Records contained in a dataset
+===+

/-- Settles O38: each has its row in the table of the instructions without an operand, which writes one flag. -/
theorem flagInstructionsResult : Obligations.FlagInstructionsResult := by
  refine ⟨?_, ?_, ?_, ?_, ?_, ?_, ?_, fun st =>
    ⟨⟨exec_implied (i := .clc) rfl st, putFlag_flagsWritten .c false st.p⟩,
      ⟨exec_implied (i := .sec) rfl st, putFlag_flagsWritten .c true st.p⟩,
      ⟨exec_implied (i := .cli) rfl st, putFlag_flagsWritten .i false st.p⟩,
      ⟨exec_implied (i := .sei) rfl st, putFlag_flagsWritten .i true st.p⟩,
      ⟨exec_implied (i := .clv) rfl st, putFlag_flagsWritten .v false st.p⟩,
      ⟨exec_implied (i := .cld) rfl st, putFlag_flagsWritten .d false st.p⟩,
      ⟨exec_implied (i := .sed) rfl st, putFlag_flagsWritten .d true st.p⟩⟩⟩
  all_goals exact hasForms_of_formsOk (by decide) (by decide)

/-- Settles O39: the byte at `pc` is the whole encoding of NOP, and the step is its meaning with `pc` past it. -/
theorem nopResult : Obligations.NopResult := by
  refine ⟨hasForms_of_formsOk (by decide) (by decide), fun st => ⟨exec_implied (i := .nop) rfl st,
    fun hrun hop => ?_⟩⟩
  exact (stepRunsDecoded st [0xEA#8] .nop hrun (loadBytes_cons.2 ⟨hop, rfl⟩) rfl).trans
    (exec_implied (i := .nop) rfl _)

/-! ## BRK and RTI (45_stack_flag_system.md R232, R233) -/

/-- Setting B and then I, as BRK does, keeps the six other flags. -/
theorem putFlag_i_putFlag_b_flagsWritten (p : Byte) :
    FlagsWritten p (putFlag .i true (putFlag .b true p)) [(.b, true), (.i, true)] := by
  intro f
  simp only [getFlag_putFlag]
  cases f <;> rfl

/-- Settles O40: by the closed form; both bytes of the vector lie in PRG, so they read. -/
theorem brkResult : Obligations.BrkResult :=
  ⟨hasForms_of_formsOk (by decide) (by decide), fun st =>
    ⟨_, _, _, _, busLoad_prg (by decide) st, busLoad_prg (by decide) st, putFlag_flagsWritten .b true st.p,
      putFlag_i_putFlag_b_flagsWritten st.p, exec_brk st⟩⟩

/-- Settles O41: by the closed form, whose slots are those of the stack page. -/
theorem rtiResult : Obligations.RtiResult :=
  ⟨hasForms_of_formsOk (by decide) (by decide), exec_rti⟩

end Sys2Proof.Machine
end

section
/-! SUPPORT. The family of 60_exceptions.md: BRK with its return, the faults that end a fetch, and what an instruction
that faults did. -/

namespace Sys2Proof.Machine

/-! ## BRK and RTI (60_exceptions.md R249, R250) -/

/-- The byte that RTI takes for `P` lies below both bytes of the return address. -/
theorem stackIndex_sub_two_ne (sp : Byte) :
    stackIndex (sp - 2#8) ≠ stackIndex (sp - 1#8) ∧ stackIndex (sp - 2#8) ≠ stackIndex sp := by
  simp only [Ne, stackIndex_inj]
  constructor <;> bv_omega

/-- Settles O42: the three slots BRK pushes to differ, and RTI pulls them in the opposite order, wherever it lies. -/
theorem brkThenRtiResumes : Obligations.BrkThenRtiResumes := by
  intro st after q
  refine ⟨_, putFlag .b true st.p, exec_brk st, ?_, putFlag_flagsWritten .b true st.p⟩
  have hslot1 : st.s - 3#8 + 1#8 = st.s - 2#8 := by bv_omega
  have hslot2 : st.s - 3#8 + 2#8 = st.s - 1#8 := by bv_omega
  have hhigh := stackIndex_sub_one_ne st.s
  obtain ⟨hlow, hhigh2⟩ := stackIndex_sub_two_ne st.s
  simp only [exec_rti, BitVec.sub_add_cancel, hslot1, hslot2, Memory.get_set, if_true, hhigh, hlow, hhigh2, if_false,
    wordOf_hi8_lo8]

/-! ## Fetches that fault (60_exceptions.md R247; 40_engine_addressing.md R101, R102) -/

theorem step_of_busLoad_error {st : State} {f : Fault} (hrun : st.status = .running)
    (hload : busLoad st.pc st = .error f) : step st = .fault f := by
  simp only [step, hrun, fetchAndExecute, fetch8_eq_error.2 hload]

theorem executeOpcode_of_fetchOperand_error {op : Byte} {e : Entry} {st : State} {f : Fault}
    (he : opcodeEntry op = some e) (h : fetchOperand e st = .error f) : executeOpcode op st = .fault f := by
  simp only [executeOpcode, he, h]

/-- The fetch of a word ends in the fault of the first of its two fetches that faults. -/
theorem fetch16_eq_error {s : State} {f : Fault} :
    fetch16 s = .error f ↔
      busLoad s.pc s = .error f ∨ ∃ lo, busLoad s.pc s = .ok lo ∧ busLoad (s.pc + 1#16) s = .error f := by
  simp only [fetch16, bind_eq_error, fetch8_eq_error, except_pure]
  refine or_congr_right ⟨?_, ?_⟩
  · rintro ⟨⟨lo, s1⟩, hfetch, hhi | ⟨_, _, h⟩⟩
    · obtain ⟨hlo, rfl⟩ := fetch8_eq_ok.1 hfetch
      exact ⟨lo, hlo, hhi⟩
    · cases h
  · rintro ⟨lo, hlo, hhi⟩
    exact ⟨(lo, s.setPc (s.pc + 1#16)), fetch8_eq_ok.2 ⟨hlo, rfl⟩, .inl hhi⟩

+===+

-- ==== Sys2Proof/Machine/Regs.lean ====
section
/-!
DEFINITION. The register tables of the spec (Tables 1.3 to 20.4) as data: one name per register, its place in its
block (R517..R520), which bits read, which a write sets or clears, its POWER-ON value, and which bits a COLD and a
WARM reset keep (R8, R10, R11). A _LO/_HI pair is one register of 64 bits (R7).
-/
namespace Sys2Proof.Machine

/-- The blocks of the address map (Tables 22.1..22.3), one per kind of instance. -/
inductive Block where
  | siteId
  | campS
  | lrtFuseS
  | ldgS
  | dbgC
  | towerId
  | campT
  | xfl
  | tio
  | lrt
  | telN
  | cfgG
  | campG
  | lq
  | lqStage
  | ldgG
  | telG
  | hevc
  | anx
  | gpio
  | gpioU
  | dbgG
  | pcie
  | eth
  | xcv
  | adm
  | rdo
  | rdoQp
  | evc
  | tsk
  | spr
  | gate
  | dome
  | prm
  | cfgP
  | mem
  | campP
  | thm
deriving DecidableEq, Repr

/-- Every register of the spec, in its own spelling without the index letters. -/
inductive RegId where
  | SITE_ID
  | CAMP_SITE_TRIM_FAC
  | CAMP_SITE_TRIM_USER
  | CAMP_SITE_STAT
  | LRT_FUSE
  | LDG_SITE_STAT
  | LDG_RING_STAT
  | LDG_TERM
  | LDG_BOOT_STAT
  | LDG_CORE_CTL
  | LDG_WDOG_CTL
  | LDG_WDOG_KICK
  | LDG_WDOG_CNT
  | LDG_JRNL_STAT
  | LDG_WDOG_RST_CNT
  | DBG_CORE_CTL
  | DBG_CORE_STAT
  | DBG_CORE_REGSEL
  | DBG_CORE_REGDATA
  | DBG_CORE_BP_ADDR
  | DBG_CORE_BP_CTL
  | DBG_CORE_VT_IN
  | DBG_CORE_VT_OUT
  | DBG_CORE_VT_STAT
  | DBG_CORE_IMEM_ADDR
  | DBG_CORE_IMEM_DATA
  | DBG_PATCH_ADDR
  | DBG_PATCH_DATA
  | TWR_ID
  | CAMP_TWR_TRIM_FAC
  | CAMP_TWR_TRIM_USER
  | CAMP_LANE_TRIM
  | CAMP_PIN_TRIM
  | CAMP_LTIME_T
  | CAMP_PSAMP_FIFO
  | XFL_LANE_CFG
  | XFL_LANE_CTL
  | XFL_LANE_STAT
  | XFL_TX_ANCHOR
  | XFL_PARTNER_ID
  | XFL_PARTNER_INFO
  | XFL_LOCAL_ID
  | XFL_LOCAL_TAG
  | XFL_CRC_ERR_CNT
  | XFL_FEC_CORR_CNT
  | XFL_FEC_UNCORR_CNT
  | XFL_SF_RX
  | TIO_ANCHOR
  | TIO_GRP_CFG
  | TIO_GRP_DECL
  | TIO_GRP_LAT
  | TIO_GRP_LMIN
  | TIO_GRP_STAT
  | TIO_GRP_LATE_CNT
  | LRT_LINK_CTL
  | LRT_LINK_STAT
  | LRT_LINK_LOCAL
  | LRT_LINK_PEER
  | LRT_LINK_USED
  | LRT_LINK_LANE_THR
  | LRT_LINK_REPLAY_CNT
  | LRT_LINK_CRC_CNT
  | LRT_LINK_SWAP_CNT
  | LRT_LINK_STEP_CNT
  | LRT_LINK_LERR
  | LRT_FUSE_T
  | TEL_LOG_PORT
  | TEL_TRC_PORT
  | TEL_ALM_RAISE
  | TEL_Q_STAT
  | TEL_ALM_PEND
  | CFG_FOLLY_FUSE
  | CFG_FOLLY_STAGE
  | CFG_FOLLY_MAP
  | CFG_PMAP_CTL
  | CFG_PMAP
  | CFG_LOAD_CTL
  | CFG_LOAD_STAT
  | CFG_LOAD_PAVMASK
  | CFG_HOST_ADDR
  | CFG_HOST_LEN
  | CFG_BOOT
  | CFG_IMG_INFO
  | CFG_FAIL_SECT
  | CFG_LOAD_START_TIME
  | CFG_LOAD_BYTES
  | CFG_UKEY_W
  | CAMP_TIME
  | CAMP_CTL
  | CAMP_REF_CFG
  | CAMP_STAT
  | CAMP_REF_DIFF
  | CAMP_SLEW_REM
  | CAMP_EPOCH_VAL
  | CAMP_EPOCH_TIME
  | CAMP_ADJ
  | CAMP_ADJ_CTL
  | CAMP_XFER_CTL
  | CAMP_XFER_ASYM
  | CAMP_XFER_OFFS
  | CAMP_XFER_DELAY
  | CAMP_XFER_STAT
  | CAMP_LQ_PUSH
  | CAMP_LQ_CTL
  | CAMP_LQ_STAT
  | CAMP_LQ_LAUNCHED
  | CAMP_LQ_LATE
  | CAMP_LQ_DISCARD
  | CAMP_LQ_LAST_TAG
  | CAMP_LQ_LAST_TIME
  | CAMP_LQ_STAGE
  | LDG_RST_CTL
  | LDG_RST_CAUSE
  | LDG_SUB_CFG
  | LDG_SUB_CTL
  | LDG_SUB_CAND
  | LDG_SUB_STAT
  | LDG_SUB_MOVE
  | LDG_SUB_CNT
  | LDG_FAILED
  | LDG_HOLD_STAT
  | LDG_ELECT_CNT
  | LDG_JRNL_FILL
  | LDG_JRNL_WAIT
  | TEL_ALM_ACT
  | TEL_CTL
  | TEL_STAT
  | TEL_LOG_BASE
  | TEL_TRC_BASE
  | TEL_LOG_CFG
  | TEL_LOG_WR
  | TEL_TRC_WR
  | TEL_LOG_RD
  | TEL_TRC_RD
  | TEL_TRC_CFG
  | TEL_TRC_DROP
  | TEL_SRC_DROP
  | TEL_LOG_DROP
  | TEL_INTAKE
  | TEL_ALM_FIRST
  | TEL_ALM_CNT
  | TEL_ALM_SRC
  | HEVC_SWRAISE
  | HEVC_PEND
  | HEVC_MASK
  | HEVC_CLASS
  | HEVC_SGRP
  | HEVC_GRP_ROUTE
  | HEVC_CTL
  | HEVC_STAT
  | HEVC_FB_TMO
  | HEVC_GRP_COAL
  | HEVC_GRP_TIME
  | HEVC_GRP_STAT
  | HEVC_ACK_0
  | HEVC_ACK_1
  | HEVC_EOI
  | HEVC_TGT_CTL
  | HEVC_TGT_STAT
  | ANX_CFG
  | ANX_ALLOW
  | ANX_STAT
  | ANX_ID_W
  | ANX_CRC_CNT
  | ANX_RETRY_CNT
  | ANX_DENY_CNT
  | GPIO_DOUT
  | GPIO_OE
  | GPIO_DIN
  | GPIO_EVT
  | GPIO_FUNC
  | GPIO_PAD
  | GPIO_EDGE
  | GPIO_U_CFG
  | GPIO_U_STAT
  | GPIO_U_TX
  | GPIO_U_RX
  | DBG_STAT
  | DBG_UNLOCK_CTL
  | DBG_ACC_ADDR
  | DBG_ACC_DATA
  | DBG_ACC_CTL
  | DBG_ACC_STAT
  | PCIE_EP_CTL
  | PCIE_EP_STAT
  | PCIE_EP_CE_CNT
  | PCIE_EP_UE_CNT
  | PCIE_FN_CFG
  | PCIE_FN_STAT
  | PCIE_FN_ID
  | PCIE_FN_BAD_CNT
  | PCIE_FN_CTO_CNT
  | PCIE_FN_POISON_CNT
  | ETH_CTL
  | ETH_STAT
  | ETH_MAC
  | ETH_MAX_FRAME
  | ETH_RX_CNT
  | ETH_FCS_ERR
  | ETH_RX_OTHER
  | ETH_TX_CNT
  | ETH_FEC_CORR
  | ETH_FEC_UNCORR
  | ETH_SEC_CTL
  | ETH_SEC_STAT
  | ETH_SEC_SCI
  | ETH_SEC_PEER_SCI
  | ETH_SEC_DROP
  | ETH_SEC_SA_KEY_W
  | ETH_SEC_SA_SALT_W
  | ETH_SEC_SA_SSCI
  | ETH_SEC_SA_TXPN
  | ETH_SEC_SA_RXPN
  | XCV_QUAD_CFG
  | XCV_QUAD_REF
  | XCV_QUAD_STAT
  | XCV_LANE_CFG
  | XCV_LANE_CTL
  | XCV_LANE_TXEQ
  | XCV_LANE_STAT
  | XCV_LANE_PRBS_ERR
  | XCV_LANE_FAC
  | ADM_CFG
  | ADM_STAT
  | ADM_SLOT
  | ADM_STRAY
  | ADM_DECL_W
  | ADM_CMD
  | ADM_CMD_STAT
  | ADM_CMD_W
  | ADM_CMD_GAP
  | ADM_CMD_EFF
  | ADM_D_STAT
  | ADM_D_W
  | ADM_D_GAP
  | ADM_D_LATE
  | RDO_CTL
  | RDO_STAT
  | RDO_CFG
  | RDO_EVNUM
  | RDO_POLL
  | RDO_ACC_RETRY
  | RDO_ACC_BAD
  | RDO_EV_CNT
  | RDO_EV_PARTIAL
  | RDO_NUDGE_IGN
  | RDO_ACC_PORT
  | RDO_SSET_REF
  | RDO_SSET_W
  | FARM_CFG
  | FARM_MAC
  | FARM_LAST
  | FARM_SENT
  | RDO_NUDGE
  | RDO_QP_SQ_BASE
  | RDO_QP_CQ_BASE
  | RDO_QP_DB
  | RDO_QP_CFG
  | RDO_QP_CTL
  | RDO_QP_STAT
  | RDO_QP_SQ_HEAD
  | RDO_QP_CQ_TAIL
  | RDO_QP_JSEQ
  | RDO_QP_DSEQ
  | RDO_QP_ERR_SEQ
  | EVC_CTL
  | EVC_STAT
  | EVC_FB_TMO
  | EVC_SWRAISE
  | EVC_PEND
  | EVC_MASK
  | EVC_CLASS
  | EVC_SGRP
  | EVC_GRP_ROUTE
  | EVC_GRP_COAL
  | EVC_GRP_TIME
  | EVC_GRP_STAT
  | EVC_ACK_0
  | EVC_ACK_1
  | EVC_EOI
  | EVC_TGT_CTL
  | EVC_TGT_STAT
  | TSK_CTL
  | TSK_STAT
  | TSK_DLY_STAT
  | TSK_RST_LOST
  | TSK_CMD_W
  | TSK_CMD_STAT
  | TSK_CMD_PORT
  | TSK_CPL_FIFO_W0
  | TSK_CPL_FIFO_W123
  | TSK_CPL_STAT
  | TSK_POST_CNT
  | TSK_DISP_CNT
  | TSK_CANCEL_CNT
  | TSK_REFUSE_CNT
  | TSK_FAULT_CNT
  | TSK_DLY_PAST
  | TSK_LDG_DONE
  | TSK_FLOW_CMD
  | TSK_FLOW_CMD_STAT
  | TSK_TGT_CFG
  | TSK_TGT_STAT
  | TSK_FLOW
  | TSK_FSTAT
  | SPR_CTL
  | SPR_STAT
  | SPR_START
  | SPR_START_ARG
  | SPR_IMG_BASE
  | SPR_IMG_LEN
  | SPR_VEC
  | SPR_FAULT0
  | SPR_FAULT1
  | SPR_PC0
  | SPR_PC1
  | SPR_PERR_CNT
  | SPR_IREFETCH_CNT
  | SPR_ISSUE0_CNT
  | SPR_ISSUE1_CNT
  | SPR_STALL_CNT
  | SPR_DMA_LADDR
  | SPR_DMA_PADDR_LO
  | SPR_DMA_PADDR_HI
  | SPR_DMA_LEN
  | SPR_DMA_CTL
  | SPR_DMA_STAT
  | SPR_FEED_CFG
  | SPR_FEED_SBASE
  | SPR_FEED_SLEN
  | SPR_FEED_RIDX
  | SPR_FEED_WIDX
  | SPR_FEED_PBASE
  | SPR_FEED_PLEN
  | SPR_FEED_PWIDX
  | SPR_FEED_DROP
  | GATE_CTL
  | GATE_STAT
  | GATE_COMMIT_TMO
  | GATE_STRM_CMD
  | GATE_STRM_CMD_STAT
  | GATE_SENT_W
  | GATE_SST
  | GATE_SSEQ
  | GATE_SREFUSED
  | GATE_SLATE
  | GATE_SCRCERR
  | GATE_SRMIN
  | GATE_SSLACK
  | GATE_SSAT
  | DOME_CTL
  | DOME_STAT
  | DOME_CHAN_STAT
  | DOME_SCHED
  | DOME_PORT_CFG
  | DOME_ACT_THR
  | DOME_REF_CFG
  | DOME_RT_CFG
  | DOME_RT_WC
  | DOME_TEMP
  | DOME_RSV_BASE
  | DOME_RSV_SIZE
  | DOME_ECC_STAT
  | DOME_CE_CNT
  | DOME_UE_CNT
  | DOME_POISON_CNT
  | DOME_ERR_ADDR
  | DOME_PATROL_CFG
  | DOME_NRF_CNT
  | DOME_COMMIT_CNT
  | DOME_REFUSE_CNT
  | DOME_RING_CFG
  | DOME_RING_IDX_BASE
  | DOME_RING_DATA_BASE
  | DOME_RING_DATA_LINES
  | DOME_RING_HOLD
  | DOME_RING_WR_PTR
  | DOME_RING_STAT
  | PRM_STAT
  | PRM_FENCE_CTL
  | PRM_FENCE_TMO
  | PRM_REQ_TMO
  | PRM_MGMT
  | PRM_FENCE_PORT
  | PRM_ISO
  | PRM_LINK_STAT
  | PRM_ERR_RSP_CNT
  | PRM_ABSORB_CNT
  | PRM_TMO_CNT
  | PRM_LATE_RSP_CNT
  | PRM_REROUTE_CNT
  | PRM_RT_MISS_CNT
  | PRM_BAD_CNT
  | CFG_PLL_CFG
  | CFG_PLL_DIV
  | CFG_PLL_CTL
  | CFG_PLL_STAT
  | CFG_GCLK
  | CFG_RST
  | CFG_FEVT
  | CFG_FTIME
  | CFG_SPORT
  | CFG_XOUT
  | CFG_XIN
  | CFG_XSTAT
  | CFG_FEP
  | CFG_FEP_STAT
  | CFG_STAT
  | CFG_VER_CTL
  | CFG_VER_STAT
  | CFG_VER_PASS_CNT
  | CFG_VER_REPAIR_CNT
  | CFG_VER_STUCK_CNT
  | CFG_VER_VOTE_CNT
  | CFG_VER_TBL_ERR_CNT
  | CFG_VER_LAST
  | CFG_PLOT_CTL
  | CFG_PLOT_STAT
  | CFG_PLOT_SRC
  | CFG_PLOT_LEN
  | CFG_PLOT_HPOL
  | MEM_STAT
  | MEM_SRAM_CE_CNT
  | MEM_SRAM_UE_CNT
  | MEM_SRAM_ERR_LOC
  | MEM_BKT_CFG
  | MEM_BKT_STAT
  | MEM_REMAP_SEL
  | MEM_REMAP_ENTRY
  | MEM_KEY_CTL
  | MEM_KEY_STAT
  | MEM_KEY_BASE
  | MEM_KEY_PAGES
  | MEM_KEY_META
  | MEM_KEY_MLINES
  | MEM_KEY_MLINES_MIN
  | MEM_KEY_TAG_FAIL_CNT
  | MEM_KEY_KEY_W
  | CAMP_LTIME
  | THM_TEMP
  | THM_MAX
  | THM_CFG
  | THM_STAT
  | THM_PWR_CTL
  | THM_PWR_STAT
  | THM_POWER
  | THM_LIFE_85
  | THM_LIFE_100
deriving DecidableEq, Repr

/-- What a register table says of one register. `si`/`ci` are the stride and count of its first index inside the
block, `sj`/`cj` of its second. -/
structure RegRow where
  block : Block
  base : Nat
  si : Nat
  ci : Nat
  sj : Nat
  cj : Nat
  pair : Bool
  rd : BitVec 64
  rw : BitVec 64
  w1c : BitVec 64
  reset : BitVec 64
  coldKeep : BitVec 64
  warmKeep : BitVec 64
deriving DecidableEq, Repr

+===+

After reading the entries above, report the number of lines that include the string "lies". Give no other text.

2